**ASSIGNMENT:** For the material below, return exactly the lines starting at the one holding "this index. -/" and ending at the one holding "hn]; rfl, fun j => by simp [hb]⟩", counting both as part of the range.

————

-- ==== Sys2Proof/Laws/Commands.lean ====
section
/-! SUPPORT. The event list of every command as one function of its samples, and the lemma that a command no reset cuts
appends exactly that list. -/

namespace Sys2Proof.Machine

open Sys2Proof

/-- The events of a command, `lvs` its samples. -/
def commandEvents (cfg : Config) (i : Instr) (lvs : List Levels) : List Event :=
  match i with
  | .setcs a => evChipSelect a
  | .pulsewX1 v => evWrite cfg.tBit .x1 (v.setWidth 4)
  | .pulsewX2 v => evWrite cfg.tBit .x2 (v.setWidth 4)
  | .pulsewX4 v => evWrite cfg.tBit .x4 v
  | .pulserX1 => evReads cfg.tBit .x1 lvs
  | .pulserX2 => evReads cfg.tBit .x2 lvs
  | .pulserX4 => evReads cfg.tBit .x4 lvs
  | .pulsefdX1 v => lvs.flatMap (evDuplex cfg.tBit .x1 (v.setWidth 4))
  | .pulsefdX2 v => lvs.flatMap (evDuplex cfg.tBit .x2 (v.setWidth 4))
  | .pulsefdX4 v => lvs.flatMap (evDuplex cfg.tBit .x4 v)
  | .dummy n => evDummy cfg.tBit n.toNat
  | .sendcmd b => evSend cfg.tBit b
  | .readbyte => evReads cfg.tBit .x1 lvs
  | .readdualbyte => evReads cfg.tBit .x2 lvs
  | .readquadbyte => evReads cfg.tBit .x4 lvs
  | .readbytes _ => evReads cfg.tBit .x1 lvs
  | .readdualbytes _ => evReads cfg.tBit .x2 lvs
  | .readquadbytes _ => evReads cfg.tBit .x4 lvs
  | .identify => evIdentify cfg.tBit lvs
  | .loadpage row => evLoad cfg.tBit cfg.tLoad row
  | .qread col _ => evQuadRead cfg.tBit col lvs

/-- The samples a command takes. -/
def commandSamples (cfg : Config) : Instr → Nat
  | .setcs _ => 0
  | .pulsewX1 _ | .pulsewX2 _ | .pulsewX4 _ => 0
  | .pulserX1 | .pulserX2 | .pulserX4 => 1
  | .pulsefdX1 _ | .pulsefdX2 _ | .pulsefdX4 _ => 1
  | .dummy _ => 0
  | .sendcmd _ => 0
  | .readbyte => 8
  | .readdualbyte => 4
  | .readquadbyte => 2
  | .readbytes l => clampLen l cfg * 8
  | .readdualbytes l => clampLen l cfg * 4
  | .readquadbytes l => clampLen l cfg * 2
  | .identify => 16
  | .loadpage _ => 0
  | .qread _ l => clampLen l cfg * 2

/-- The buffer bytes a command writes: those below this index. -/
def commandBytes (cfg : Config) : Instr → Nat
  | .readbytes l | .readdualbytes l | .readquadbytes l | .qread _ l => clampLen l cfg
  | _ => 0

/-- A command `i` that no reset cuts runs in `s` as its event list says: it takes its samples, appends its events,
writes its buffer bytes and no other, and then at most RESULT and COUNT. -/
def RunsAsListed (i : Instr) (s : State) : Prop :=
  ∃ lvs m r c, mayPresent s (commandSamples s.cfg i) lvs ∧
    exec i s = .next { afterWith s (commandEvents s.cfg i lvs) (commandSamples s.cfg i) m with result := r, count := c } ∧
    ∀ j, if j < commandBytes s.cfg i then (m.read j).isSome = true else m.read j = s.buf.read j

theorem runsAsListed_silent {i : Instr} {s : State} (he : exec i s = .next (after s (commandEvents s.cfg i []) 0))
    (hn : commandSamples s.cfg i = 0) (hb : commandBytes s.cfg i = 0) : RunsAsListed i s :=
  ⟨[], s.buf, s.result, s.count, by rw [hn]; exact mayPresent_zero s, by rw [he, hn]; rfl, fun j => by simp [hb]⟩

theorem runsAsListed_valued {i : Instr} {s : State} (h : s.resetAfter = none) {lvs : List Levels} {v : Half}
    (hp : mayPresent s (commandSamples s.cfg i) lvs)
    (he : exec i s = .next (writeResult v (after s (commandEvents s.cfg i lvs) (commandSamples s.cfg i))))
    (hb : commandBytes s.cfg i = 0) : RunsAsListed i s :=
  ⟨lvs, s.buf, v, s.count, hp, by rw [he, writeResult_idle (by exact h)]; rfl, fun j => by simp [hb]⟩

theorem runsAsListed_bulk {i : Instr} {s : State} (h : s.resetAfter = none) {lvs : List Levels} {m : Memory} {v : Half}
    (f : Nat → Byte) (hp : mayPresent s (commandSamples s.cfg i) lvs)
    (he : exec i s = .next (writeCount v (afterWith s (commandEvents s.cfg i lvs) (commandSamples s.cfg i) m)))
    (hm : ∀ j, m.read j = if j < commandBytes s.cfg i then some (f j) else s.buf.read j) : RunsAsListed i s :=
  ⟨lvs, m, s.result, v, hp, by rw [he, writeCount_idle (by exact h)]; rfl, fun j => by rw [hm]; split <;> simp⟩

/-- Every command runs as its event list says. -/
theorem exec_idle (i : Instr) {s : State} (h : s.resetAfter = none) : RunsAsListed i s := by
  cases i with
  | setcs a => exact runsAsListed_silent (by rw [exec, execSetcs, chipSelect_idle h]; rfl) rfl rfl
  | pulsewX1 v => exact runsAsListed_silent (by rw [exec, execPulsewX1, pulseWrite_idle h]; rfl) rfl rfl
  | pulsewX2 v => exact runsAsListed_silent (by rw [exec, execPulsewX2, pulseWrite_idle h]; rfl) rfl rfl
  | pulsewX4 v => exact runsAsListed_silent (by rw [exec, execPulsewX4, pulseWrite_idle h]; rfl) rfl rfl
  | pulserX1 =>
    obtain ⟨lv, hp, hr⟩ := pulseRead_idle h .x1
    exact runsAsListed_valued h (lvs := [lv]) hp (by simp [exec, execPulserX1, hr, pulseResult, commandEvents, commandSamples, evReads]; rfl) rfl
  | pulserX2 =>
    obtain ⟨lv, hp, hr⟩ := pulseRead_idle h .x2
    exact runsAsListed_valued h (lvs := [lv]) hp (by simp [exec, execPulserX2, hr, pulseResult, commandEvents, commandSamples, evReads]; rfl) rfl
  | pulserX4 =>
    obtain ⟨lv, hp, hr⟩ := pulseRead_idle h .x4
    exact runsAsListed_valued h (lvs := [lv]) hp (by simp [exec, execPulserX4, hr, pulseResult, commandEvents, commandSamples, evReads]; rfl) rfl
  | pulsefdX1 v =>
    obtain ⟨lv, hp, hr⟩ := pulseFullDuplex_idle h .x1 (v.setWidth 4)
    exact runsAsListed_valued h (lvs := [lv]) hp (by simp [exec, execPulsefdX1, hr, pulseResult, commandEvents, commandSamples]; rfl) rfl
  | pulsefdX2 v =>
    obtain ⟨lv, hp, hr⟩ := pulseFullDuplex_idle h .x2 (v.setWidth 4)
    exact runsAsListed_valued h (lvs := [lv]) hp (by simp [exec, execPulsefdX2, hr, pulseResult, commandEvents, commandSamples]; rfl) rfl
  | pulsefdX4 v =>
    obtain ⟨lv, hp, hr⟩ := pulseFullDuplex_idle h .x4 v
    exact runsAsListed_valued h (lvs := [lv]) hp (by simp [exec, execPulsefdX4, hr, pulseResult, commandEvents, commandSamples]; rfl) rfl
  | dummy n => exact runsAsListed_silent (by rw [exec, execDummy, dummy_idle h]; rfl) rfl rfl
  | sendcmd b => exact runsAsListed_silent (by rw [exec, execSendcmd, sendByte_idle h]; rfl) rfl rfl
  | readbyte =>
    obtain ⟨lvs, hp, hr⟩ := rxByte1_idle h
    exact runsAsListed_valued h hp (by rw [exec, execReadbyte, hr]; rfl) rfl
  | readdualbyte =>
    obtain ⟨lvs, hp, hr⟩ := rxByte2_idle h
    exact runsAsListed_valued h hp (by rw [exec, execReaddualbyte, hr]; rfl) rfl
  | readquadbyte =>
    obtain ⟨lvs, hp, hr⟩ := rxByte4_idle h
    exact runsAsListed_valued h hp (by rw [exec, execReadquadbyte, hr]; rfl) rfl
  | readbytes l =>
    obtain ⟨lvs, m, hp, hr, hm⟩ := rxInto_idle h .x1 (clampLen l s.cfg) 0
    exact runsAsListed_bulk h (fun j => BitVec.ofNat 8 (received .x1 (byteSamples .x1 j lvs))) hp
      (by simp only [exec, execReadbytes, bulkCount, rxBulk, hr]; rfl) (fun j => (hm j).trans (if_congr (by simp [commandBytes]) (by simp) rfl))
  | readdualbytes l =>
    obtain ⟨lvs, m, hp, hr, hm⟩ := rxInto_idle h .x2 (clampLen l s.cfg) 0
    exact runsAsListed_bulk h (fun j => BitVec.ofNat 8 (received .x2 (byteSamples .x2 j lvs))) hp
      (by simp only [exec, execReaddualbytes, bulkCount, rxBulk, hr]; rfl) (fun j => (hm j).trans (if_congr (by simp [commandBytes]) (by simp) rfl))
  | readquadbytes l =>
    obtain ⟨lvs, m, hp, hr, hm⟩ := rxInto_idle h .x4 (clampLen l s.cfg) 0
    exact runsAsListed_bulk h (fun j => BitVec.ofNat 8 (received .x4 (byteSamples .x4 j lvs))) hp
      (by simp only [exec, execReadquadbytes, bulkCount, rxBulk, hr]; rfl) (fun j => (hm j).trans (if_congr (by simp [commandBytes]) (by simp) rfl))
  | identify =>
    obtain ⟨lvs, hp, hr⟩ := identifyFrame_idle h
    exact runsAsListed_valued h hp (by rw [exec, execIdentify, hr]; rfl) rfl
  | loadpage row => exact runsAsListed_silent (by rw [exec, execLoadpage, loadFrame_idle h]; rfl) rfl rfl
  | qread col l =>
    obtain ⟨lvs, m, hp, hr, hm⟩ := quadReadFrame_idle h col l
    exact runsAsListed_bulk h (fun j => BitVec.ofNat 8 (received .x4 (byteSamples .x4 j lvs))) hp
      (by rw [exec, execQread, hr]; rfl) (hm)

end Sys2Proof.Machine
end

————

**YOUR RESPONSE:**
/-- The buffer bytes a command writes: those below this index. -/
def commandBytes (cfg : Config) : Instr → Nat
  | .readbytes l | .readdualbytes l | .readquadbytes l | .qread _ l => clampLen l cfg
  | _ => 0

/-- A command `i` that no reset cuts runs in `s` as its event list says: it takes its samples, appends its events,
writes its buffer bytes and no other, and then at most RESULT and COUNT. -/
def RunsAsListed (i : Instr) (s : State) : Prop :=
  ∃ lvs m r c, mayPresent s (commandSamples s.cfg i) lvs ∧
    exec i s = .next { afterWith s (commandEvents s.cfg i lvs) (commandSamples s.cfg i) m with result := r, count := c } ∧
    ∀ j, if j < commandBytes s.cfg i then (m.read j).isSome = true else m.read j = s.buf.read j

theorem runsAsListed_silent {i : Instr} {s : State} (he : exec i s = .next (after s (commandEvents s.cfg i []) 0))
    (hn : commandSamples s.cfg i = 0) (hb : commandBytes s.cfg i = 0) : RunsAsListed i s :=
  ⟨[], s.buf, s.result, s.count, by rw [hn]; exact mayPresent_zero s, by rw [he, hn]; rfl, fun j => by simp [hb]⟩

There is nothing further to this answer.